Tuesday, February 2, 2010

Bottle Conditioning

Cider, beer, and wine are all naturally still unless carbon dioxide is somehow added to make it sparkling. With a keg system, this is easy, as the drink is held under pressure, forcing it to absorb CO2. However, to make a drink in a bottle be sparkling, large bottling plants force carbonate their drinks, a method not available to the home brewer. Instead, the home brewer needs to employ a technique known as “bottle conditioning.”

Bottle conditioning can be done with near dry (1.005 or less) wines, ciders, or beer or a dry wine, cider or beer with a small amount of sugar, usually referred to as “priming sugar,” added to the batch. The batch is promptly bottled without preservatives. The yeast will begin eating the sugar and releasing CO2, but there is no place for the CO2 to go, so the liquid absorbs the CO2. For beer and cider, they are drinkable in about two weeks, and not waiting to consume the beverage helps reduce exploding bottles from building pressure from the CO2.

One can tell if the drink was force carbonated or bottle conditioned by looking at the bubbles. Bottle conditioned bubbles are smaller, more consistent in size, and last longer.

One draw back to bottle conditioning is that there will be a little bit of lees that form in the bottle. The trick is to not pour the lees when pouring the cider, as the lees will create cloudiness in the drink, and can affect the flavor when drinking the cider. Otherwise, the lees can be removed with a champagne technique called degorging. After being bottled in champagne bottles, which can handle higher pressures, and then allowed to age for a year, the bottles are slowly turned upside down, allowing the lees to collect in the neck of the bottle. The necks are submerged into a very cold solution that causes the necks and their contents to freeze, allowing the bottle to be opened, the lees to be removed in the frozen ice, and the bottles to be recorked before the majority of the gas to escape.
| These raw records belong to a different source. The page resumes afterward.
/-! ### The two shorter entries (R307, R320) -/

/-- The frame pushed from a prologue. -/
def State.framePushed (p : State) (retpc : Long) (srOld : Word) : State := (p.longPushed retpc).wordPushed srOld

theorem pushFrameAndVector_run {p : State} (hsp : isEven p.sp = true) {retpc : Long} {srOld : Word} {vector : BitVec 8}
    (hh : isEven ((p.framePushed retpc srOld).handler vector) = true) :
    pushFrameAndVector retpc srOld vector p = .ok () ((p.framePushed retpc srOld).atHandler vector).refilled := by
  unfold pushFrameAndVector
  rw [bind_ok (push32_run' hsp retpc), bind_ok (push16_run' (by simpa using hsp) srOld),
    bind_ok (busRead32_run (isEven_vectorAddress vector) .data _), jumpTo_bind_run]
  exact refill_run hh

theorem framePushed_core (p : State) (retpc : Long) (srOld : Word) :
    SameCore ((p.pushed .l retpc).pushed .w (srOld.setWidth 32)) (p.framePushed retpc srOld) :=
  ((longPushed_core p retpc).pushed .w _).trans (wordPushed_core _ srOld)

theorem atHandler_core (f : State) (vector : BitVec 8) : SameCore f (f.atHandler vector) :=
  (SameCore.longRead f _).trans (SameCore.setPc _ _)

theorem SameAnswers.atHandler {s t : State} (h : SameAnswers s t) (v : BitVec 8) :
    SameAnswers (s.atHandler v) (t.atHandler v) ∧ (t.atHandler v).pc = (s.atHandler v).pc := by
  refine ⟨?_, ?_⟩
  · have k := h.longRead (vectorAddress v)
    exact ⟨k.cfg, k.mem, k.hostReads⟩
  · show t.answer32 _ = s.answer32 _
    exact h.answer32 _

theorem SameAnswers.handler {s t : State} (h : SameAnswers s t) (v : BitVec 8) : t.handler v = s.handler v := h.answer32 _

/-- The frame of an entry's 6 bytes: bytes outside them read as before. -/
theorem frame_bytes {s e : State} {retpc : Long} {w : Long} (hsp : isEven e.sp = true) (hc : e.cfg = s.cfg)
    (hm : e.mem = s.mem) :
    SameBytesBut (fun p => storesTo s (e.sp - 4) .l p ∨ storesTo s (e.sp - 6) .w p) s ((e.pushed .l retpc).pushed .w w) := by
  intro p hp
  have h1 : ¬ storesTo s (e.sp - 4) .l p := fun h => hp (.inl h)
  have h2 : ¬ storesTo s (e.sp - 6) .w p := fun h => hp (.inr h)
  have ha : e.sp - 4 - 2 = e.sp - 6 := by rw [BitVec.sub_sub]; rfl
  have hs : (e.pushed .l retpc).sp = e.sp - 4 := pushed_sp _ _ _
  show (((e.pushed .l retpc).writeA 7 ((e.pushed .l retpc).sp - 2)).storedMem ((e.pushed .l retpc).sp - 2) .w w).readByte p = _
  rw [hs, ha, readByte_storedMem (by simpa [alignedFor, isEven_sub_even] using hsp)
    (fun h => h2 ((storesTo_congr (by simp [hc]) _ _ p).1 h))]
  show ((e.writeA 7 (e.sp - 4)).storedMem (e.sp - 4) .l retpc).readByte p = _
  rw [readByte_storedMem (by simpa [alignedFor] using hsp) (fun h => h1 ((storesTo_congr (by simp [hc]) _ _ p).1 h))]
  exact congrArg (Memory.readByte · p) hm

theorem setS_setExcInService (s : State) (b c : Bool) : (s.setExcInService b).setS c = (s.setS c).setExcInService b := by
  unfold State.setS
  show (if c = s.sr.s then _ else _) = _
  split
  · rfl
  · split <;> rfl

theorem setS_setAeInService (s : State) (b c : Bool) : (s.setAeInService b).setS c = (s.setS c).setAeInService b := by
  unfold State.setS
  show (if c = s.sr.s then _ else _) = _
  split
  · rfl
  · split <;> rfl

/-- The refill at a handler samples the level; the vector's fetch does not (R317). -/
theorem atHandler_sampled (f : State) (vector : BitVec 8) : (f.atHandler vector).refilled.iplPolled = f.iplAnswer ∧
    (f.atHandler vector).refilled.nmiArmed = (f.nmiArmed || f.iplAnswer != 7) := by
  simp [State.atHandler, State.longRead, State.refilled, State.prefetched, State.wordRead]

/-- The level an entry samples is the one the host answers when it began. -/
theorem entered_sampled (s : State) (kind : ExcKind) (vector : BitVec 8) (retpc : Long) :
    (((s.entryPrologue kind).framePushed retpc s.getSr).atHandler vector).refilled.iplPolled = s.iplAnswer ∧
    (((s.entryPrologue kind).framePushed retpc s.getSr).atHandler vector).refilled.nmiArmed = (s.nmiArmed || s.iplAnswer != 7) := by
  have h := atHandler_sampled ((s.entryPrologue kind).framePushed retpc s.getSr) vector
  have hd : (s.entryPrologue kind).nmiArmed = s.nmiArmed ∧ (s.entryPrologue kind).iplAnswer = s.iplAnswer := by
    unfold State.entryPrologue State.dropTrace
    split <;> simp
  rw [h.1, h.2]
  simp [State.framePushed, hd]

/-- An exception whose stack and handler are even enters its handler (R307). -/
theorem takeException_enters {kind : ExcKind} {vector : BitVec 8} {retpc : Long} {s : State}
    (h : EntryReady kind vector retpc s) :
    ∃ t, takeException kind vector retpc s = .next t ∧ Enters kind vector retpc s t := by
  obtain ⟨hsp, hh⟩ := h
  have hd : ∀ u : State, (u.dropTrace kind).sp = u.sp ∧ (u.dropTrace kind).clock = u.clock ∧ (u.dropTrace kind).cfg = u.cfg ∧
      (u.dropTrace kind).mem = u.mem ∧ (u.dropTrace kind).hostReads = u.hostReads := by
    intro u; unfold State.dropTrace; split <;> simp
  have hpsp : (s.entryPrologue kind).sp = s.supervisorSp := by
    simp [State.entryPrologue, hd, State.supervisorSp]
  have hpe : isEven (s.entryPrologue kind).sp = true := by rw [hpsp]; exact hsp
  have hcore : SameCore ((((s.setS true).setT false).dropTrace kind).setExcInService false)
      ((s.entryPrologue kind).setExcInService false) := by
    refine SameCore.trans ?_ ((SameCore.tick _ (s.cfg.vecCost kind)).setExcInService false)
    rw [setS_setExcInService]
    unfold State.dropTrace
    split <;> exact SameCore.refl _
  have hc : SameCore (s.exceptionFrame kind retpc) (((s.entryPrologue kind).framePushed retpc s.getSr).setExcInService false) := by
    have h1 := framePushed_core (s.entryPrologue kind) retpc s.getSr
    exact ((hcore.pushed .l retpc).pushed .w _).trans (h1.setExcInService false)
  have hr : (s.exceptionFrame kind retpc).hostReads = s.hostReads := by simp [State.exceptionFrame]
  have ha : SameAnswers (s.exceptionFrame kind retpc) ((s.entryPrologue kind).framePushed retpc s.getSr) := by
    refine ⟨hc.cfg, hc.mem, ?_⟩
    rw [hr]
    simp [State.framePushed, State.entryPrologue]
  have hrun := pushFrameAndVector_run hpe (by rw [ha.handler]; exact hh)
  have hx : takeException kind vector retpc s = .next
      (((((s.entryPrologue kind).framePushed retpc s.getSr).atHandler vector).refilled.setExcInService false).record
        (.notify (.exception kind (some vector)))) := by
    unfold takeException
    refine runOp_ok ?_
    rw [exceptionSequence_run, bind_ok hrun, assign_bind_run]
    rfl
  refine ⟨_, hx, ?_⟩
  have hcore2 : SameCore (s.exceptionFrame kind retpc) (((((s.entryPrologue kind).framePushed retpc s.getSr).atHandler vector).refilled.setExcInService false).record
        (.notify (.exception kind (some vector)))) := by
    refine (hc.trans ?_).trans (SameCore.record _ _)
    exact ((atHandler_core _ vector).trans (SameCore.refilled _)).setExcInService false
  refine ⟨hcore2, ?_, (entered_sampled s kind vector retpc).1, (entered_sampled s kind vector retpc).2, ?_, rfl, ?_⟩
  · refine (ha.atHandler vector).1.refilled (ha.atHandler vector).2 ?_
    have := refilled_pipeline (((s.entryPrologue kind).framePushed retpc s.getSr).atHandler vector)
    exact ⟨this.pc, this.pc0, this.ird, this.irc⟩
  · simp [State.atHandler, State.framePushed, State.entryPrologue, State.tick]
    omega
  · intro p hp
    rw [hcore2.mem]
    have hb := frame_bytes (s := s) (e := (((s.setS true).setT false).dropTrace kind).setExcInService false) (retpc := retpc)
      (w := s.getSr.setWidth 32) (by simpa [hd] using hsp) (by simp) (by simp)
    refine hb p ?_
    have : ((((s.setS true).setT false).dropTrace kind).setExcInService false).sp = s.supervisorSp := by simp [hd]
    rwa [this]

/-! ### The interrupt entry (R320) -/

theorem disarm_nmiArmed (s : State) (l : BitVec 3) : (s.disarm l).nmiArmed = (s.nmiArmed && l != 7) := by
  unfold State.disarm
  split
  · simp [*]
  · rename_i h
    have : (l != 7) = true := bne_iff_ne.2 h
    rw [this, Bool.and_true]

/-- The state an interrupt entry ends in, its stack and handler even. -/
def State.interrupted (s : State) (level : BitVec 3) : State :=
  (((((s.interruptPrologue level).framePushed s.pc s.getSr).atHandler (vectorOf level s.iackAnswer)).refilled.setExcInService
    false).record (.notify (.exception .interrupt (some (vectorOf level s.iackAnswer)))))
Due to the addition of yeast in the presence of residual sugar in a sweet cider, bottle conditioning is tricky and recommended being avoided on the small scale. It is possible after adding the solution and waiting a few days to pasteurize the bottles, but as Andrew Lea cautions, “I suggest goggles and strong gloves for this an a rehearse procedure for dealing the broken glass since burst bottles are a very real possibility.” Instead, consider using a keg system or forced carbonation for a sweet carbonated cider.